> **Records supplied**
------

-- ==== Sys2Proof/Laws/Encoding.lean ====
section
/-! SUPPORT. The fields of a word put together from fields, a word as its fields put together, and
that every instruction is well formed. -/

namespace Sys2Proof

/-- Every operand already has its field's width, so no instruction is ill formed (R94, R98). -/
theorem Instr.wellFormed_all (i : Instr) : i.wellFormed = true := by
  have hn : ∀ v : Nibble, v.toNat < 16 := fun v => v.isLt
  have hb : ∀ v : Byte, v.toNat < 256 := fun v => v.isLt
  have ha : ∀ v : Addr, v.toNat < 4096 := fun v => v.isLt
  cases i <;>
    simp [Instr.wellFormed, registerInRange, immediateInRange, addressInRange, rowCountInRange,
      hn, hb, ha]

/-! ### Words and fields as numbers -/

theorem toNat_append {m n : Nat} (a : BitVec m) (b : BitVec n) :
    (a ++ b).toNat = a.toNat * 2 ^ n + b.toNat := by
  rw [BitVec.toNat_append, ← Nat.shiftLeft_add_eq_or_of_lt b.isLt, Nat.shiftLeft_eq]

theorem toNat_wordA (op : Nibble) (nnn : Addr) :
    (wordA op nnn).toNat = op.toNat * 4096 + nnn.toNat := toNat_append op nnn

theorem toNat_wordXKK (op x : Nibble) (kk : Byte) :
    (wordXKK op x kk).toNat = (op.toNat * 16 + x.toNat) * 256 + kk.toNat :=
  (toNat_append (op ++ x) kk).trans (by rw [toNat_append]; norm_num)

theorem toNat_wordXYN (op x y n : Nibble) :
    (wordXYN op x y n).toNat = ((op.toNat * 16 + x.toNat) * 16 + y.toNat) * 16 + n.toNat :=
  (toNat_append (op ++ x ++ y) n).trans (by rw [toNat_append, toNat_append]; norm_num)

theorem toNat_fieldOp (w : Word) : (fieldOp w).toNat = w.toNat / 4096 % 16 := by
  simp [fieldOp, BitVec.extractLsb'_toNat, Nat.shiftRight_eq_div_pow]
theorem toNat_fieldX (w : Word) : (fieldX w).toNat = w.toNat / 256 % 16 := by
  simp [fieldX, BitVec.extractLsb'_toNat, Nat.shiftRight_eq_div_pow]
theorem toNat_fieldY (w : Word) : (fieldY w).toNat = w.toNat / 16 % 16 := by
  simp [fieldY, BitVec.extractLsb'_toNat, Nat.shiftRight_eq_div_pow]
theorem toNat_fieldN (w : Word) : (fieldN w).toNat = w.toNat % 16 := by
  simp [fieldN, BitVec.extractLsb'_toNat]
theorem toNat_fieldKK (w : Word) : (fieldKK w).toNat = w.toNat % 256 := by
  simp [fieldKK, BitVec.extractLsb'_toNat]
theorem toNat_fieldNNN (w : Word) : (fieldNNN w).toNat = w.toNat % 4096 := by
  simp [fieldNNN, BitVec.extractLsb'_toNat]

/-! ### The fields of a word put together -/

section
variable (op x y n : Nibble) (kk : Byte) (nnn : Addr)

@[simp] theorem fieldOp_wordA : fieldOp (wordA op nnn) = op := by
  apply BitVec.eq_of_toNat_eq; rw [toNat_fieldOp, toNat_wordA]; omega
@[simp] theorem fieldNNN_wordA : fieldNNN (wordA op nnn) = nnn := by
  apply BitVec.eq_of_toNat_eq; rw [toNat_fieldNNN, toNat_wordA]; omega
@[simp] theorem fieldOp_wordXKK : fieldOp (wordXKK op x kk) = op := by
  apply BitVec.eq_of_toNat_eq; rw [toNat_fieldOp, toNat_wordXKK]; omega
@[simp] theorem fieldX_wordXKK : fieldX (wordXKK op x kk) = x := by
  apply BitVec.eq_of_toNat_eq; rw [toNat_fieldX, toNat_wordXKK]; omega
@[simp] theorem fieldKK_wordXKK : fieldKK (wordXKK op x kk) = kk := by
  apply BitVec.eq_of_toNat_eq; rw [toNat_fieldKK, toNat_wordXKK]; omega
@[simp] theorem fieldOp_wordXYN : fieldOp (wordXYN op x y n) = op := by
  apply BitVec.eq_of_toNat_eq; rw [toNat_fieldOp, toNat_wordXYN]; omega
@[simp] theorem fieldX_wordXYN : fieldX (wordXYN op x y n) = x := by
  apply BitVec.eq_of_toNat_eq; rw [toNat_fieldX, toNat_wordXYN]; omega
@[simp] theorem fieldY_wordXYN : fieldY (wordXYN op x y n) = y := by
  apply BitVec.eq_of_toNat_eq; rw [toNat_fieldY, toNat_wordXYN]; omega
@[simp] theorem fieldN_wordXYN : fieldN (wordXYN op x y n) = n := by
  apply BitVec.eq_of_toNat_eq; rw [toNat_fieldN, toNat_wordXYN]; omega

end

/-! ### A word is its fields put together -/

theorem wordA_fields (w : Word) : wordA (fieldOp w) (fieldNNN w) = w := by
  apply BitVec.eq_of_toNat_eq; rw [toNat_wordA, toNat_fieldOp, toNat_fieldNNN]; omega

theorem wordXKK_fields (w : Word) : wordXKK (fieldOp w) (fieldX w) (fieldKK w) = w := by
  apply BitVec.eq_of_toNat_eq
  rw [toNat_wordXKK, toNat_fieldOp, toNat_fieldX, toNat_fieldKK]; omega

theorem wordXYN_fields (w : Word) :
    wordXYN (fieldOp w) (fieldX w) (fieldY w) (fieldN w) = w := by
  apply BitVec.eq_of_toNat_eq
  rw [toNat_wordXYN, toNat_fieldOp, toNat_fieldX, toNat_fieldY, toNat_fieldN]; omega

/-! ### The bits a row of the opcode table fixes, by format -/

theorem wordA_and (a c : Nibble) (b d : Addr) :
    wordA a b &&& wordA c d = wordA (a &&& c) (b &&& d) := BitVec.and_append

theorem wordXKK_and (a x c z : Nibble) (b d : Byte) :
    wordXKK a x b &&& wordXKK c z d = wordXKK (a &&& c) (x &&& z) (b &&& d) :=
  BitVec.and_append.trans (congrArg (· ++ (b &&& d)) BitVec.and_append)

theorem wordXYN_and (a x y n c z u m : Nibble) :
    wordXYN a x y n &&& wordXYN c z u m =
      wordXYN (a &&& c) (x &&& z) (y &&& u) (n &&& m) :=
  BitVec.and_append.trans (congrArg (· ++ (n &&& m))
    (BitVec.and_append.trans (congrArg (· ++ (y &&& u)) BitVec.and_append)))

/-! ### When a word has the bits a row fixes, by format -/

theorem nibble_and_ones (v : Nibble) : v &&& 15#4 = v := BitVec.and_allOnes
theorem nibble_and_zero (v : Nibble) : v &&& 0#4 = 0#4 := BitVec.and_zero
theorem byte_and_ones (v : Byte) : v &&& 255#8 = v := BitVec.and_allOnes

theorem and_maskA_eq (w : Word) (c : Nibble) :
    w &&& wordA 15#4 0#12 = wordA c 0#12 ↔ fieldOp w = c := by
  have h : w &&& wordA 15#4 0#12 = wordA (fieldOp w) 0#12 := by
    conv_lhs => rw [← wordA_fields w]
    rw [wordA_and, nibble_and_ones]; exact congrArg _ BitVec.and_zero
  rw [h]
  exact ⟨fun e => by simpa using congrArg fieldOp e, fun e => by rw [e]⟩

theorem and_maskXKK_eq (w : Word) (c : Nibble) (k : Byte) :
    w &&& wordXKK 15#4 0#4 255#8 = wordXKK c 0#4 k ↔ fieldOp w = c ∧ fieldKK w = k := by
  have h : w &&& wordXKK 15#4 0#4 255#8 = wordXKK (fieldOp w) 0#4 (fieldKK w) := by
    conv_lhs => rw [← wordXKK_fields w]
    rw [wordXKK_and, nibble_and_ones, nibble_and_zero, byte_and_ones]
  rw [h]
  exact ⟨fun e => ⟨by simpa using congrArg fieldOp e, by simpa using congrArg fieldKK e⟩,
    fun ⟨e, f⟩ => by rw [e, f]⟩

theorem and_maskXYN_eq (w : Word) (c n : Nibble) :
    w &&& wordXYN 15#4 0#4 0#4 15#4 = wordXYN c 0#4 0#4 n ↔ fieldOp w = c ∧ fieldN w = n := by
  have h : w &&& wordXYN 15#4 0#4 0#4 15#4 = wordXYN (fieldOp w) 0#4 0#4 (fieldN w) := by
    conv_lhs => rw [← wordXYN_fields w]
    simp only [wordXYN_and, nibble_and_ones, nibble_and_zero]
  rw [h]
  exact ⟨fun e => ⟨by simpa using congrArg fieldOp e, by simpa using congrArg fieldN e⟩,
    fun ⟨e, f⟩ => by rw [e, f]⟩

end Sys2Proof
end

------

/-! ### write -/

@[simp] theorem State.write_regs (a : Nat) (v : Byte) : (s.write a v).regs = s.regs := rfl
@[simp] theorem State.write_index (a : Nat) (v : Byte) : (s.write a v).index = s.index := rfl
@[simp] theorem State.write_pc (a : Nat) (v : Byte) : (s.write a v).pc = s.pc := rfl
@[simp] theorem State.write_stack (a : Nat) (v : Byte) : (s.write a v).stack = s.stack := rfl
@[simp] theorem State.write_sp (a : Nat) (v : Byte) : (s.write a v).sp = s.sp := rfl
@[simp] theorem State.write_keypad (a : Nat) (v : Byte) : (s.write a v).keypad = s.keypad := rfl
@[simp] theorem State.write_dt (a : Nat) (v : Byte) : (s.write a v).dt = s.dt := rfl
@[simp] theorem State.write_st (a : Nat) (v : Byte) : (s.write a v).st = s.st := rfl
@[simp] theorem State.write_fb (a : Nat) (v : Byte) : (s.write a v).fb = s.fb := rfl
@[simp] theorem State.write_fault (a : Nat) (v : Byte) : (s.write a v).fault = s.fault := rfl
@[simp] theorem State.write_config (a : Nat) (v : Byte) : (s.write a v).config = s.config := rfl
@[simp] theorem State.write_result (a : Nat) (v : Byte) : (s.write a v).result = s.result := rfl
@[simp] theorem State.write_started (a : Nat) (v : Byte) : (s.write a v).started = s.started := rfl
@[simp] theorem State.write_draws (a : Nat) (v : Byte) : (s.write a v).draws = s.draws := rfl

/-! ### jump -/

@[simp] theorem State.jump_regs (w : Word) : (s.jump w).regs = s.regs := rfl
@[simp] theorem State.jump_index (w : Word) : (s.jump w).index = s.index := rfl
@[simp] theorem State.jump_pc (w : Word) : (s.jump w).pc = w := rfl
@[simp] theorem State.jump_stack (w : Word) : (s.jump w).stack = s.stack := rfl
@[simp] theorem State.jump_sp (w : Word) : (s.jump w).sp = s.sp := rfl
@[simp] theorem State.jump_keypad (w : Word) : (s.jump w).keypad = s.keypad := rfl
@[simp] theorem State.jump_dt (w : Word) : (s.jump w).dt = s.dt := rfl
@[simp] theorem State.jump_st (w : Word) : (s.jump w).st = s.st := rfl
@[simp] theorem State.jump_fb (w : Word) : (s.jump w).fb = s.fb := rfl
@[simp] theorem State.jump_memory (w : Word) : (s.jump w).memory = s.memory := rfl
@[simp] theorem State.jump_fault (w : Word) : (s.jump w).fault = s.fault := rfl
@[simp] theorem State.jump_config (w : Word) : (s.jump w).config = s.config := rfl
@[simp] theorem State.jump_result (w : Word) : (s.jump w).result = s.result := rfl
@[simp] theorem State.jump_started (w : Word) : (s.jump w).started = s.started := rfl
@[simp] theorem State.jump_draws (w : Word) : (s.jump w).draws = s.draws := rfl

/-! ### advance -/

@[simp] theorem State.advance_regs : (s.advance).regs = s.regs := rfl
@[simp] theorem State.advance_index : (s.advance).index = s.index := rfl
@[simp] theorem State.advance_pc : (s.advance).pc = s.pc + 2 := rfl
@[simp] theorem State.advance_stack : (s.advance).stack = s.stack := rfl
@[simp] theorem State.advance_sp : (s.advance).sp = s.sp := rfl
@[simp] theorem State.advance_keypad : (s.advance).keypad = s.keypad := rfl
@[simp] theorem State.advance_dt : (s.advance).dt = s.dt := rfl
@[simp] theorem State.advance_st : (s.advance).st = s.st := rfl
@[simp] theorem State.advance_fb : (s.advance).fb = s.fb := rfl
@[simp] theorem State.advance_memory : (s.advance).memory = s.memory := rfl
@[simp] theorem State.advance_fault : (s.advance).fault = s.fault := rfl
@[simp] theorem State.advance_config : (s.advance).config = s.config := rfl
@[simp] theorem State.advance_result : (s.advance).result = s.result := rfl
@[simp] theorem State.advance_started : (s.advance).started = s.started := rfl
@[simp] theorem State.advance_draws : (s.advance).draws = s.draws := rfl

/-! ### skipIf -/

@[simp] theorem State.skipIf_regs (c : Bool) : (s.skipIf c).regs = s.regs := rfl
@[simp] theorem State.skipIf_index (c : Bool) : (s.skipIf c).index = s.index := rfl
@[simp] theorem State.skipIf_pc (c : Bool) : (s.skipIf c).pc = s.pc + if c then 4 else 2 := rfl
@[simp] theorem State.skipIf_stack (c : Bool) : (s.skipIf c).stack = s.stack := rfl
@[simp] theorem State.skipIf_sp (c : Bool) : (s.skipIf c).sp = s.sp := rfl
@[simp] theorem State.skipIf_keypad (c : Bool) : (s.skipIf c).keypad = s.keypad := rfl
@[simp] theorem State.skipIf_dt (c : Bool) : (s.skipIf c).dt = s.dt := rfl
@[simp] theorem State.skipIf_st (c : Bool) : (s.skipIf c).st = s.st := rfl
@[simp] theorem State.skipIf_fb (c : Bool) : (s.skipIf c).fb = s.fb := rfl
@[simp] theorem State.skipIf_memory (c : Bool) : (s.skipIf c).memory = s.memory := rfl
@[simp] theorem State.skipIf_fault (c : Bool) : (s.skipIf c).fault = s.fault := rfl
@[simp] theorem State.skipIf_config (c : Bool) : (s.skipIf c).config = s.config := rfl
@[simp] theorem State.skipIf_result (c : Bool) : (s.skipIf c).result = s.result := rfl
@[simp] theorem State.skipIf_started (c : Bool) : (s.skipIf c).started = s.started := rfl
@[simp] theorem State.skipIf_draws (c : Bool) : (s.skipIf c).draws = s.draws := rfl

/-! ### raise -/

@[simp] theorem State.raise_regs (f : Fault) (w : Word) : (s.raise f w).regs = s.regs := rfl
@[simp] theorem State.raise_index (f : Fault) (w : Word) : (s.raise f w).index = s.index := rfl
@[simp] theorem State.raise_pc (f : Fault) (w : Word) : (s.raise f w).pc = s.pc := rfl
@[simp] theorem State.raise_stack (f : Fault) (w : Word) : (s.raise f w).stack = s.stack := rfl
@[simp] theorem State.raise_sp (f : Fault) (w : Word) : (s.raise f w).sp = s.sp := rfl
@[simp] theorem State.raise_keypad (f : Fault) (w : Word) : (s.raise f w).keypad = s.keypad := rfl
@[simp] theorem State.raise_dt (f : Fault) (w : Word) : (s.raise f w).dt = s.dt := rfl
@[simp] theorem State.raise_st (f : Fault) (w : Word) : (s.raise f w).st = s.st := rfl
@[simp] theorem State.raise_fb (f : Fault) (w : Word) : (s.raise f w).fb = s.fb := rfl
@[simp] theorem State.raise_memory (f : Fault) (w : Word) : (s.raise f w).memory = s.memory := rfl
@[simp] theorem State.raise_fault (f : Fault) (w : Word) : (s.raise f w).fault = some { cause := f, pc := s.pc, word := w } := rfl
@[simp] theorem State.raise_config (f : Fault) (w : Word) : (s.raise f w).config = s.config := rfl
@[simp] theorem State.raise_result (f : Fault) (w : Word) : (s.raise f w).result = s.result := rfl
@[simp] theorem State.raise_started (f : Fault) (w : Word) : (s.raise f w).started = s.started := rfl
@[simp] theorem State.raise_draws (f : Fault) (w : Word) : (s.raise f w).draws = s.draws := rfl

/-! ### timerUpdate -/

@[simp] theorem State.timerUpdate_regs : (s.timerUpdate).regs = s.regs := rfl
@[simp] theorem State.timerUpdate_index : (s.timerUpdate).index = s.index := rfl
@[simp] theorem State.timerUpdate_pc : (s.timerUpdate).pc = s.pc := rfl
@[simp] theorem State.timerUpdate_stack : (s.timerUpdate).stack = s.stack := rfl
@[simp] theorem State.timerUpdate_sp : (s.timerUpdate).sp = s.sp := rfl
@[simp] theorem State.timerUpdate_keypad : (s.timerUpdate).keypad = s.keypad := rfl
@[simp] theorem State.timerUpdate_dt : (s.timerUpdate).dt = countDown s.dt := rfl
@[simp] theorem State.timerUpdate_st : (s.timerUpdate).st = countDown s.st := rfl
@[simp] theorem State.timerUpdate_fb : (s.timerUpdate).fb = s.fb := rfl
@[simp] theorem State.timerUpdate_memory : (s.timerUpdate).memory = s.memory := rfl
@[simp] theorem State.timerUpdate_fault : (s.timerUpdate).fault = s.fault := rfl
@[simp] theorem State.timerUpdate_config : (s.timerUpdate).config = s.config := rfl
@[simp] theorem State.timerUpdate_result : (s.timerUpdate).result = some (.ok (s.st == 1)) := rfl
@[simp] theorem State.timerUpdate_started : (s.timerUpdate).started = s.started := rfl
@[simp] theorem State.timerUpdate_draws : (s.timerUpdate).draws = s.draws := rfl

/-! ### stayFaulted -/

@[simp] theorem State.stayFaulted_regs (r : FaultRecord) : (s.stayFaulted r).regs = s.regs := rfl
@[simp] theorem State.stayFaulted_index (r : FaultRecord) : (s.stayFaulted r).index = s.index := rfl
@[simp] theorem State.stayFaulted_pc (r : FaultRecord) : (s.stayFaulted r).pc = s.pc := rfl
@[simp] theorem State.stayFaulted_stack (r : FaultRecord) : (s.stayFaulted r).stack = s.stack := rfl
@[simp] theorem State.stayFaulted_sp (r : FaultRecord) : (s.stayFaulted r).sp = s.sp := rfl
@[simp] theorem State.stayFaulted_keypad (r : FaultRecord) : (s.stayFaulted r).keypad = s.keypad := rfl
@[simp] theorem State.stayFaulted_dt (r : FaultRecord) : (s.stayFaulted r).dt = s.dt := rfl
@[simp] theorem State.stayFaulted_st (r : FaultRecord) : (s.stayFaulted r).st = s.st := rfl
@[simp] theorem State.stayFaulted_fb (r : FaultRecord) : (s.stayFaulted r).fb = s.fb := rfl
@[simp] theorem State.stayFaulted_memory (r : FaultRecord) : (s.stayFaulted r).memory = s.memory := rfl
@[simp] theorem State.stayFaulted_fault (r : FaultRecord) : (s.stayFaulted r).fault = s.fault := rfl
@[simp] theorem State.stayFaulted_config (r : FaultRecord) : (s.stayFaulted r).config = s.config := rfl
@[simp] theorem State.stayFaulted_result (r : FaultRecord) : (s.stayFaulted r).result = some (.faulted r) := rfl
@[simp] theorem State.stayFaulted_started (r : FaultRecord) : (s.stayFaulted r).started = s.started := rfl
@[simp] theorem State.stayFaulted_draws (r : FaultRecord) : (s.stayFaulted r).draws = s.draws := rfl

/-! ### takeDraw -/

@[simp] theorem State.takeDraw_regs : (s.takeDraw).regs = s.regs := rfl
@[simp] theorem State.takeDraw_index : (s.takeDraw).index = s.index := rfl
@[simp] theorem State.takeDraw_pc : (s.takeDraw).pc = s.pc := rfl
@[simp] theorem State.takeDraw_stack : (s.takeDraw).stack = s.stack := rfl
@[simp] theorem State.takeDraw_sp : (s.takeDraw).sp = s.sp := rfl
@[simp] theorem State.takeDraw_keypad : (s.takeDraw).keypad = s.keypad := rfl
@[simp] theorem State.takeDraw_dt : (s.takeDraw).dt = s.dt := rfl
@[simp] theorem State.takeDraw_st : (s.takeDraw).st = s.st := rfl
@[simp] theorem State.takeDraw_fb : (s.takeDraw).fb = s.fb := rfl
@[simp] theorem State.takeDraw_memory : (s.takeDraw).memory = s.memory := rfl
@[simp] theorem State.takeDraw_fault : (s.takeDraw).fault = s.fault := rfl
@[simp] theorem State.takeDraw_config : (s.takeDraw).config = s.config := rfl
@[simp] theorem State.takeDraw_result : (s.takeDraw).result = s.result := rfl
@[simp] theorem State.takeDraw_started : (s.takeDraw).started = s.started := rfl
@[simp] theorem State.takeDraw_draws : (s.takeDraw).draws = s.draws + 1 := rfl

------

Among the records above, extract exactly the lines from the line with "rw [toNat_wordXKK, toNat_fieldOp, toNat_fieldX, toNat_fieldKK];" to the line with "table fixes, by format -/", both lines included, and leave out the rest.

  rw [toNat_wordXKK, toNat_fieldOp, toNat_fieldX, toNat_fieldKK]; omega

theorem wordXYN_fields (w : Word) :
    wordXYN (fieldOp w) (fieldX w) (fieldY w) (fieldN w) = w := by
  apply BitVec.eq_of_toNat_eq
  rw [toNat_wordXYN, toNat_fieldOp, toNat_fieldX, toNat_fieldY, toNat_fieldN]; omega

/-! ### The bits a row of the opcode table fixes, by format -/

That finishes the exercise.